Source data:
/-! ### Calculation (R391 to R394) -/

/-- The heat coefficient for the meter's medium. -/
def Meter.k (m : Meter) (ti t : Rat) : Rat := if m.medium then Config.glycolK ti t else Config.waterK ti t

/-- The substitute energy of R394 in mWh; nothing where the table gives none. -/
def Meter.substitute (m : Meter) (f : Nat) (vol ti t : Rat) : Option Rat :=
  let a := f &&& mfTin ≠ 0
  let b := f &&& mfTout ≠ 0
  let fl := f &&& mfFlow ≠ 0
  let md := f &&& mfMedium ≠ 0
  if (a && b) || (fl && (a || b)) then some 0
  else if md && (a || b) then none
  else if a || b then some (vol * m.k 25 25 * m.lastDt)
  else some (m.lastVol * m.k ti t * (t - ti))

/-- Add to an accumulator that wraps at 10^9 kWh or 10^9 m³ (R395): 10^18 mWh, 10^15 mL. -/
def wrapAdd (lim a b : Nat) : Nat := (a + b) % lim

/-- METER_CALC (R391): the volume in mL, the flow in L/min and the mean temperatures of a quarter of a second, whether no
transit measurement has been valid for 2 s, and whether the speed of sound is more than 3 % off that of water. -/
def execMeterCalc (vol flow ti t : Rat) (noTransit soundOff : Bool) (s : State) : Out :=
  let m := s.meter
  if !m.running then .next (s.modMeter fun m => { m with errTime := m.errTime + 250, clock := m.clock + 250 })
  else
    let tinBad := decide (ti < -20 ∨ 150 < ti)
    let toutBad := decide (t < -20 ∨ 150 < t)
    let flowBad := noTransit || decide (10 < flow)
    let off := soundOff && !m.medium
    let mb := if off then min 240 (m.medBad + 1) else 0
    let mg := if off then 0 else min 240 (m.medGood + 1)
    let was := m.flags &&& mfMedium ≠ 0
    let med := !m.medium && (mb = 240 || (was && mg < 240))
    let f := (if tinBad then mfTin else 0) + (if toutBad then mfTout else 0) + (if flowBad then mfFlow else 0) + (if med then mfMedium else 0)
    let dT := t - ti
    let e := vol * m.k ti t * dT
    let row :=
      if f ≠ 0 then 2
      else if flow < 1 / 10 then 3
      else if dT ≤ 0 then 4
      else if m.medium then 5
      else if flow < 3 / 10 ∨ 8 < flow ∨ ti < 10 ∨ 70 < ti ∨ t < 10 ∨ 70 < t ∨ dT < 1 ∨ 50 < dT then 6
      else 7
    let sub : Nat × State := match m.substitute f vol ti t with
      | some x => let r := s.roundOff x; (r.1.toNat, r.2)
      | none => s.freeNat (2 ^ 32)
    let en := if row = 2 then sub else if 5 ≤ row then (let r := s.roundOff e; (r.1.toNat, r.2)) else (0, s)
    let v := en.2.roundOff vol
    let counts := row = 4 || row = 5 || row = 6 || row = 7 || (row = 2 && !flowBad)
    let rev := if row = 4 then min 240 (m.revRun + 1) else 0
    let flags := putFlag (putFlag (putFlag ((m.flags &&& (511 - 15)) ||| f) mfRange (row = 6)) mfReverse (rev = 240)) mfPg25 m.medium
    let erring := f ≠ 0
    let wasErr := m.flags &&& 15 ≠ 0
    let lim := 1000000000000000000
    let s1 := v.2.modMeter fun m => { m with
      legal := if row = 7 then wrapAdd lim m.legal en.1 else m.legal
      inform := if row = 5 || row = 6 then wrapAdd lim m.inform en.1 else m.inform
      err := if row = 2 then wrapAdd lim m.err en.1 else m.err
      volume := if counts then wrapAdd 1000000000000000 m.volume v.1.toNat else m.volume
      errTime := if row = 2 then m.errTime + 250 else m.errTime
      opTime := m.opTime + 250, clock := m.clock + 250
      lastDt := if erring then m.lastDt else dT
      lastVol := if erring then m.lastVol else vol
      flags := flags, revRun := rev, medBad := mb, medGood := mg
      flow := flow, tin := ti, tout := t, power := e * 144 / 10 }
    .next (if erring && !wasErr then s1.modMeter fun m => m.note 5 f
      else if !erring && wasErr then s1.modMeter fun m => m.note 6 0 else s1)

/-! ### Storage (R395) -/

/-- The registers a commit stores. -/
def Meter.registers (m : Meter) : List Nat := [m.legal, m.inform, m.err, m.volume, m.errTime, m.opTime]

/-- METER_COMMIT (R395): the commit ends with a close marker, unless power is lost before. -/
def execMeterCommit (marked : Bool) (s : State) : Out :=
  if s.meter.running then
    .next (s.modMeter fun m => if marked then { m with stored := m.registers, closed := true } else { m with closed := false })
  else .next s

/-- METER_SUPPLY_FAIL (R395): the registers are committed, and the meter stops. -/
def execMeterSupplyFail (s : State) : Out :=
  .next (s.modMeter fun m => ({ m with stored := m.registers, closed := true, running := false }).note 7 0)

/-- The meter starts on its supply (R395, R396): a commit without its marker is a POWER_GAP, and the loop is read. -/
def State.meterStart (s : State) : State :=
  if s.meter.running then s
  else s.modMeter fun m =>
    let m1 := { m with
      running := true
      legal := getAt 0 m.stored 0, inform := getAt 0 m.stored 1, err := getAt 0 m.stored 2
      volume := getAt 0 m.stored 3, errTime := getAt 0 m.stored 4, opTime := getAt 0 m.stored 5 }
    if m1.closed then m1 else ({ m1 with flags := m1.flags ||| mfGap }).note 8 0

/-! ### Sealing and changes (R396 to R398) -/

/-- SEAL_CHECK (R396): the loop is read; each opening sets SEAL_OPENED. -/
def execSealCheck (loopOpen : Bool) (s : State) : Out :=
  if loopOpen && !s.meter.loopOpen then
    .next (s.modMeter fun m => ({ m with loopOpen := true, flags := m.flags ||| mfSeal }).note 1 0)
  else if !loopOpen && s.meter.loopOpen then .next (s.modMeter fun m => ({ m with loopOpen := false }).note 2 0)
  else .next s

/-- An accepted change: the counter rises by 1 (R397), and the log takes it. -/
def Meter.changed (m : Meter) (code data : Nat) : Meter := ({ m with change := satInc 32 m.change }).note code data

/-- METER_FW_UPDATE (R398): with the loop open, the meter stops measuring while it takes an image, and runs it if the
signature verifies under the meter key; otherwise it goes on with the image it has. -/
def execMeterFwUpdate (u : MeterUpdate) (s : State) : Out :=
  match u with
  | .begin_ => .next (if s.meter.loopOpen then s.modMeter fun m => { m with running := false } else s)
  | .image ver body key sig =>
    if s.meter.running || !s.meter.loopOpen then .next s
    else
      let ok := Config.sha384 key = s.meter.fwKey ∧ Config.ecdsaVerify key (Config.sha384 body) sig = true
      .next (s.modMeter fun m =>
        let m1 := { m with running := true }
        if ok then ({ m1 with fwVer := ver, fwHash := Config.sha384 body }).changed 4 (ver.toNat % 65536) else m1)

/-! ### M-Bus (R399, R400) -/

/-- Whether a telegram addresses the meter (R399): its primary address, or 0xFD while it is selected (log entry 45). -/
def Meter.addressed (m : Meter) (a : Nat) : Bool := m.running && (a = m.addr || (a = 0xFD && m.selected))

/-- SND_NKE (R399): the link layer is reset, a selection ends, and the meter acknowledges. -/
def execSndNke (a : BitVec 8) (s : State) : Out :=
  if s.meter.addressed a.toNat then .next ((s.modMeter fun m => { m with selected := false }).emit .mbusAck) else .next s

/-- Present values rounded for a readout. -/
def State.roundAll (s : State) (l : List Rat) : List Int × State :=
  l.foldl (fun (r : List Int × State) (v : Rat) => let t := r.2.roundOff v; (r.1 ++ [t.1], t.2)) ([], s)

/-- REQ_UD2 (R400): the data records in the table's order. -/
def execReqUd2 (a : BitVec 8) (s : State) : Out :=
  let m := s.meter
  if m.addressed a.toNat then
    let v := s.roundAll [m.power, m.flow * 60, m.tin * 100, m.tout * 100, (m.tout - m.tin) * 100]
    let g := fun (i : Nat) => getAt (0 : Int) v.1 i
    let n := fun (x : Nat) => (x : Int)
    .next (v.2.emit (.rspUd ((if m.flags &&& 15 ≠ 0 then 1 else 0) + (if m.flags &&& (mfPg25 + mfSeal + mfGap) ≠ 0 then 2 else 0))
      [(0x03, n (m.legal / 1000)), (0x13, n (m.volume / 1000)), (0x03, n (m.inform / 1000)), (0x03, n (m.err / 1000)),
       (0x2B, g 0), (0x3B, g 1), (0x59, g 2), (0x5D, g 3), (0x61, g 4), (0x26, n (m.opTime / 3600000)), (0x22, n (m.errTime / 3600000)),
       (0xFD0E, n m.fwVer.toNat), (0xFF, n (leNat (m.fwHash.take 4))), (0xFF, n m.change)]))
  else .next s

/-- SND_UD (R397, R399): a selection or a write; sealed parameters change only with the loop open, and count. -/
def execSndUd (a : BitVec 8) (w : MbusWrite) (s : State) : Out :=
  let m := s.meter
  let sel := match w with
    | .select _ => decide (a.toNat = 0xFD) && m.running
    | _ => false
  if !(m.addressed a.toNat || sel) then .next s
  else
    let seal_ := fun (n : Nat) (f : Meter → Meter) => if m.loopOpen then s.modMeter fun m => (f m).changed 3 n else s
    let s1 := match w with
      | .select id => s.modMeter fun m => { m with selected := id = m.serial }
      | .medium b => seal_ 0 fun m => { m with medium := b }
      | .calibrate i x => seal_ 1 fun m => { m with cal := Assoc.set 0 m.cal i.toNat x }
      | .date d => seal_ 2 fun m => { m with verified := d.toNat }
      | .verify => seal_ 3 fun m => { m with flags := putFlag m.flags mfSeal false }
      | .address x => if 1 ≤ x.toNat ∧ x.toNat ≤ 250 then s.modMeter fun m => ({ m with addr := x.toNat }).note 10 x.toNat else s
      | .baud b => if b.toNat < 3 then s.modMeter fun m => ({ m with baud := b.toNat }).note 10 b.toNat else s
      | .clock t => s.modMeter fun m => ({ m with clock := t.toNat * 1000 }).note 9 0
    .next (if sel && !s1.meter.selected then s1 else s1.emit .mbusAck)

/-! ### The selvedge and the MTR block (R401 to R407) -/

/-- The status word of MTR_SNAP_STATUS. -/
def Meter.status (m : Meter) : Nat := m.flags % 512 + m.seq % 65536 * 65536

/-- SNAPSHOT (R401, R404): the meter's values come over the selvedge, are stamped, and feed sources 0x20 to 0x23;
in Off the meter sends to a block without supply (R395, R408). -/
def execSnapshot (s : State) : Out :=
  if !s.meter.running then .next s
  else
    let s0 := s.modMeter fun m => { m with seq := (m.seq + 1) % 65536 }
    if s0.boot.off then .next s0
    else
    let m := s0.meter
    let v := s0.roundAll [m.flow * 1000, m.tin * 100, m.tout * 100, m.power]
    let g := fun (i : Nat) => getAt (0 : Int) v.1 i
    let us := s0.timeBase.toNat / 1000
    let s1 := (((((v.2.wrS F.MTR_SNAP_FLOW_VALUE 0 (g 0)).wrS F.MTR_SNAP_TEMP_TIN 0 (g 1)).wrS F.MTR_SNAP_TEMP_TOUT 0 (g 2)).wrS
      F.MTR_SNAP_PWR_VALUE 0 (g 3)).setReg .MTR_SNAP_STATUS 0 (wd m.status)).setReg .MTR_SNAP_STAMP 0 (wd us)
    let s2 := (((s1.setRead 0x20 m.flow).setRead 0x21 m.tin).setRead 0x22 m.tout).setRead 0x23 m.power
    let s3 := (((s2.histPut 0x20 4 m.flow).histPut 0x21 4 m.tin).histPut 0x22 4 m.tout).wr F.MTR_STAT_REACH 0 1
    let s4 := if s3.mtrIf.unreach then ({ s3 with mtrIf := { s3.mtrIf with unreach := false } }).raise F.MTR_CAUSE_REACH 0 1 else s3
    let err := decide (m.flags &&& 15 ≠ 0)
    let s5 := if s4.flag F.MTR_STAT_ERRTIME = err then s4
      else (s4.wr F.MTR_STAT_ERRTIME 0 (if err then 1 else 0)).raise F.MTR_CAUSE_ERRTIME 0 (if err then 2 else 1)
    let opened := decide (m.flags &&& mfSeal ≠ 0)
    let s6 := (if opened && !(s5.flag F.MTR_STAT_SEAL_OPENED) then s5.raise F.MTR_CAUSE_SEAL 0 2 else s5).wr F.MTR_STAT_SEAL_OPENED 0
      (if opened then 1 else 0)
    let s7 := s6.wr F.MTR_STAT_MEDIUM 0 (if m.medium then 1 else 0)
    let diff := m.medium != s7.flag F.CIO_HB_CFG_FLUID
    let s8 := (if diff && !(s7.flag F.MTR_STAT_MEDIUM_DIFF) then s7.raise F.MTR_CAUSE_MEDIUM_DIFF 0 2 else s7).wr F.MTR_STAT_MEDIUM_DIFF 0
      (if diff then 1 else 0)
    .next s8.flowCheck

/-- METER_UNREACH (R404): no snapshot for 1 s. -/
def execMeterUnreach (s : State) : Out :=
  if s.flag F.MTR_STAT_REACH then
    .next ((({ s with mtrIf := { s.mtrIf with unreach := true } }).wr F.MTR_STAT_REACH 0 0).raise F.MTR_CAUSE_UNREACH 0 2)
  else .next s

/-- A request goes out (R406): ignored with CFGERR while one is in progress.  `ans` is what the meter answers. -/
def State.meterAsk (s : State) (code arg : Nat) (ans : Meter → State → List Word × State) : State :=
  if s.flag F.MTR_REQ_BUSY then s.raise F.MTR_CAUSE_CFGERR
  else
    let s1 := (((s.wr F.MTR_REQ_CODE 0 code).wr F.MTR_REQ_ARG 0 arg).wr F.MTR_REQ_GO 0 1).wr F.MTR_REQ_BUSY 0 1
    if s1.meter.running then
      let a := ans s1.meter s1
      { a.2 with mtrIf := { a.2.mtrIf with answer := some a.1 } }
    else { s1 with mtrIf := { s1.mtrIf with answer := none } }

Goal of the exercise
Set down, from the entries above, exactly the lines from the one with "def execReqUd2 (a" up to and including the one with "(0x2B, g 0), (0x3B, g", and no other lines.

Expected answer
def execReqUd2 (a : BitVec 8) (s : State) : Out :=
  let m := s.meter
  if m.addressed a.toNat then
    let v := s.roundAll [m.power, m.flow * 60, m.tin * 100, m.tout * 100, (m.tout - m.tin) * 100]
    let g := fun (i : Nat) => getAt (0 : Int) v.1 i
    let n := fun (x : Nat) => (x : Int)
    .next (v.2.emit (.rspUd ((if m.flags &&& 15 ≠ 0 then 1 else 0) + (if m.flags &&& (mfPg25 + mfSeal + mfGap) ≠ 0 then 2 else 0))
      [(0x03, n (m.legal / 1000)), (0x13, n (m.volume / 1000)), (0x03, n (m.inform / 1000)), (0x03, n (m.err / 1000)),
       (0x2B, g 0), (0x3B, g 1), (0x59, g 2), (0x5D, g 3), (0x61, g 4), (0x26, n (m.opTime / 3600000)), (0x22, n (m.errTime / 3600000)),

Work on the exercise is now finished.